/-- Whether a bus was present over the first 200 ms after B6: 40 V rms on a phase, over the samples counted (R375). -/
def Meter.presentAtStart (m : Meter) (b : Bus) : Bool :=
  (match b with | .A => [0, 1, 2] | .B => [3, 4, 5]).any (fun i => decide (0 < m.seen) && decide (m.seen * 40000000 ^ 2 ≤ m.seenSq.getD i 0))

/-- RECOVERY ends when every stage is restored and the restore of metering is complete (R45). -/
def State.leaveRecovery (s : State) : State :=
  if s.get Reg.PWR_MODE = 3 ∧ s.get Reg.PWR_SHED = 0 ∧ s.flag Reg.MTR_RESTORE_DONE = true then s.set Reg.PWR_MODE 0 else s

/-- PRESENCE_JUDGED: 200 ms after B6 (R373, R375). -/
def presenceJudged (s : State) : State :=
  if !s.meter.on || s.flag Reg.MTR_RESTORE_DONE || s.meter.first then s
  else match s.meter.old with
    | none => s.setFlag Reg.MTR_RESTORE_DONE true
    | some o =>
      let start := s.getW Reg.MTR_UNM_START
      let stop := s.getW Reg.MTR_UNM_END
      let s := if s.flag Reg.MTR_END_UNKNOWN then s
        else o.rows.foldl (fun (s : State) (e : Nat × Nat × Nat × Int × Int) =>
          let seen := match s.circBus e.1 with
            | .A => o.presA && s.meter.presentAtStart .A
            | .B => o.presB && s.meter.presentAtStart .B
          if s.circOn e.1 && seen then s.estimate e.1 e.2.1 e.2.2.1 (stop - start) else s) s
      let s := s.closeOld
      let s := s.modMeter (fun m => { m with old := none })
      let s := s.record sevWarning Page.MTR 3 0 (([start, start / 2 ^ 32, stop, stop / 2 ^ 32].map (BitVec.ofNat 32)) ++ [s.word 0x18080])
      (s.irq Page.MTR Irq.MTR_UNMETERED).setFlag Reg.MTR_RESTORE_DONE true

def execPresenceJudged (s : State) : Out State := .next (presenceJudged s).leaveRecovery

/-! ## EXEC commands (R379) -/

/-- MAX_RESET of one circuit. -/
def State.maxClear (s : State) (n : Nat) : State :=
  (((s.set (Reg.CIRC_MAX_IMP n) 0).setW (Reg.CIRC_MAX_IMP_TS n) 0).set (Reg.CIRC_MAX_NET n) 0).setW (Reg.CIRC_MAX_NET_TS n) 0

/-- EXEC MAX_RESET: a circuit, or 0xFF for all. -/
def maxReset (c : Nat) (s : State) : State :=
  if c = 0xFF then (foldN 48 (fun n s => State.maxClear s n) s).answer Status.OK []
  else if c < 48 then (s.maxClear c).answer Status.OK []
  else s.answer Status.E_OP []

def execMaxReset (c : BitVec 8) (s : State) : Out State := .next (maxReset c.toNat s)

/-- A command that only owner sessions may give: any other requester of tag 0 receives E_STATE (R379). -/
def State.ownerSession (s : State) (r : Requester) (page : Nat) (g : State → State) : State :=
  match r with
  | .session _ => s.ownerExec r page g
  | _ => if (s.creds r).tag = 0 then s.answer Status.E_STATE [] else s.ownerExec r page g

/-- EXEC EST_CLEAR. -/
def estClear (c : Nat) (s : State) : State :=
  (((s.setW (Reg.CIRC_EST_IMP c) 0).setW (Reg.CIRC_EST_EXP c) 0).record sevWarning Page.MTR 4 c []).answer Status.OK []

def execEstClear (r : Requester) (c : Fin 48) (s : State) : Out State := .next (s.ownerSession r Page.MTR (estClear c))

/-- EXEC REG_CLEAR: the eight energy registers of a disabled circuit. -/
def regClear (c : Nat) (s : State) : State :=
  if s.circOn c then s.answer Status.E_STATE []
  else ((foldN 8 (fun r (s : State) => s.setW (circReg c r) 0) s).record sevWarning Page.MTR 5 c []).answer Status.OK []

def execRegClear (r : Requester) (c : Fin 48) (s : State) : Out State := .next (s.ownerSession r Page.MTR (regClear c))

end Sys2Proof.Machine
end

---

The word "with" may appear in several lines of the data; count those lines and give only the number.

Solved exercise - 5